Count data are a frequently arising and very important type of statistical data. For instance, we may count the number of vehicles per minute entering some motorway junction, or the number of goals in a football match, or the number of a certain type of insects per plot on a field. Many modern-day data sets, such as web-click data, or RNA sequencing data, also come in the form of count data. Statistical modelling of count data is usually carried out by identifying an appropriate count data distribution from the exponential family of distributions, and then carrying out the required inferences within the framework of the theory of generalised linear models.
A persistent problem with count data is that the observed frequency of "zero" counts is not in line with what would be expected under the postulated count data distribution. Typically this leads to the problem of "zero-inflation" in the data. Such zero-inflation often has a solid structural reason. To give a rather trivial example, assume we want to model the number of fish caught by each visitor at some fishing ground. However, some visitors might actually not attempt fishing at all, hence structurally return zero fish. However, we do not have the information on whether an individual engaged in fishing or not. Hence, our data set contains two types of zeros: Those from the active visitors who tried to catch some fish but failed, and those from the idle visitors who did not actually try. In other examples, it may be the measurement process itself which causes difficulties: Assume some ecologist would like to describe the number of eggs laid by a certain bird species. It may be difficult to even identify a nest as a nest if there are no eggs in it, in this case likely leading to "zero-deflation" or even "zero-truncation" (if the data by construction can't give zeros at all).

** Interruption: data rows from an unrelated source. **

-- ==== Sys2Proof/Laws/Cells.lean ====
section
/-! SUPPORT. The laws of the sparse byte store: read after write, and that writing keeps the canonical form. -/

namespace Sys2Proof.Machine

theorem Cells.above_trans {a k : Nat} {m : List Host.Cell} (h : a ≤ k) (hm : Cells.above k m = true) :
    Cells.above a m = true := by
  simp only [Cells.above, List.all_eq_true, decide_eq_true_eq] at *
  exact fun c hc => lt_of_le_of_lt h (hm c hc)

theorem Cells.above_cons {a k : Nat} {x : Byte} {m : List Host.Cell} (h : a < k) (hm : Cells.above a m = true) :
    Cells.above a (Cells.cons k x m) = true := by
  unfold Cells.cons
  split
  · exact hm
  · simp only [Cells.above, List.all_cons, Bool.and_eq_true, decide_eq_true_eq] at *
    exact ⟨h, hm⟩

theorem Cells.above_write {a k : Nat} {x : Byte} (h : a < k) :
    ∀ {m : List Host.Cell}, Cells.above a m = true → Cells.above a (Cells.write k x m) = true
  | [], hm => Cells.above_cons h hm
  | (b, y) :: rest, hm => by
    have hb : a < b ∧ Cells.above a rest = true := by
      simpa only [Cells.above, List.all_cons, Bool.and_eq_true, decide_eq_true_eq] using hm
    unfold Cells.write
    split
    · simpa only [Cells.above, List.all_cons, Bool.and_eq_true, decide_eq_true_eq]
        using ⟨hb.1, Cells.above_write h hb.2⟩
    · split
      · exact Cells.above_cons h hb.2
      · exact Cells.above_cons h hm

theorem Cells.wf_cons_intro {k : Nat} {x : Byte} {m : List Host.Cell} (ha : Cells.above k m = true)
    (hm : Cells.wf m = true) : Cells.wf (Cells.cons k x m) = true := by
  unfold Cells.cons
  split
  · exact hm
  · rename_i hx
    simp [Cells.wf, hx, ha, hm]

theorem Cells.wf_cons_elim {a : Nat} {x : Byte} {m : List Host.Cell} (h : Cells.wf ((a, x) :: m) = true) :
    x ≠ Cells.unlisted ∧ Cells.above a m = true ∧ Cells.wf m = true := by
  simpa [Cells.wf, and_assoc] using h

/-- Writing keeps the canonical form. -/
theorem Cells.wf_write (k : Nat) (x : Byte) :
    ∀ {m : List Host.Cell}, Cells.wf m = true → Cells.wf (Cells.write k x m) = true
  | [], _ => Cells.wf_cons_intro rfl rfl
  | (a, y) :: rest, h => by
    obtain ⟨hy, ha, hr⟩ := Cells.wf_cons_elim h
    unfold Cells.write
    split
    · rename_i hk
      simp [Cells.wf, hy, Cells.above_write hk ha, Cells.wf_write k x hr]
    · split
      · rename_i _ hk
        exact Cells.wf_cons_intro (hk ▸ ha) hr
      · rename_i h1 h2
        refine Cells.wf_cons_intro ?_ h
        have : k < a := by omega
        simp only [Cells.above, List.all_cons, Bool.and_eq_true, decide_eq_true_eq]
        exact ⟨this, Cells.above_trans this.le ha⟩

theorem Cells.read_above {k : Nat} : ∀ {m : List Host.Cell}, Cells.above k m = true → Cells.read k m = Cells.unlisted
  | [], _ => rfl
  | (a, x) :: rest, h => by
    have ha : k < a ∧ Cells.above k rest = true := by
      simpa only [Cells.above, List.all_cons, Bool.and_eq_true, decide_eq_true_eq] using h
    have : a ≠ k := by omega
    simp [Cells.read, this, Cells.read_above ha.2]

theorem Cells.read_cons_same {k : Nat} {x : Byte} {m : List Host.Cell} (h : Cells.above k m = true) :
    Cells.read k (Cells.cons k x m) = x := by
  unfold Cells.cons
  split
  · rename_i hx; rw [hx, Cells.read_above h]
  · simp [Cells.read]

theorem Cells.read_cons_other {k j : Nat} {x : Byte} {m : List Host.Cell} (h : j ≠ k) :
    Cells.read j (Cells.cons k x m) = Cells.read j m := by
  unfold Cells.cons
  split
  · rfl
  · simp [Cells.read, h.symm]

/-- A read after a write to the same key gives the byte written. -/
theorem Cells.read_write_same (k : Nat) (x : Byte) :
    ∀ {m : List Host.Cell}, Cells.wf m = true → Cells.read k (Cells.write k x m) = x
  | [], _ => Cells.read_cons_same rfl
  | (a, y) :: rest, h => by
    obtain ⟨_, ha, hr⟩ := Cells.wf_cons_elim h
    unfold Cells.write
    split
    · rename_i hk
      have : a ≠ k := by omega
      simp [Cells.read, this, Cells.read_write_same k x hr]
    · split
      · rename_i _ hk
        exact Cells.read_cons_same (hk ▸ ha)
      · rename_i h1 h2
        refine Cells.read_cons_same ?_
        have : k < a := by omega
        simp only [Cells.above, List.all_cons, Bool.and_eq_true, decide_eq_true_eq]
        exact ⟨this, Cells.above_trans this.le ha⟩

/-- A write leaves every other key alone. -/
theorem Cells.read_write_other {j k : Nat} (x : Byte) (h : j ≠ k) :
    ∀ (m : List Host.Cell), Cells.read j (Cells.write k x m) = Cells.read j m
  | [] => Cells.read_cons_other h
  | (a, y) :: rest => by
    unfold Cells.write
    split
    · by_cases hj : a = j
      · simp [Cells.read, hj]
      · simp [Cells.read, hj, Cells.read_write_other x h rest]
    · split
      · rename_i _ hk
        rw [Cells.read_cons_other h]
        simp [Cells.read, hk, h.symm]
      · exact Cells.read_cons_other h

end Sys2Proof.Machine
end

All of these situations have in common that traditional count data models, such as based on the Poisson distribution, will likely fail. The solution is to address the generation of zeros explicitly in the model, by essentially building a mixture model, with which a probability, say p, produces a structural zero, and with probability 1-p draws from a count distribution (which may lead to further, random, zeros). Such models are known under terms like zero-inflated regression models, sometimes also zero-modified regression models, with the most important special cases being the zero-inflated Poisson (ZIP) and the zero-inflated negative Binomial (ZINB) regression model.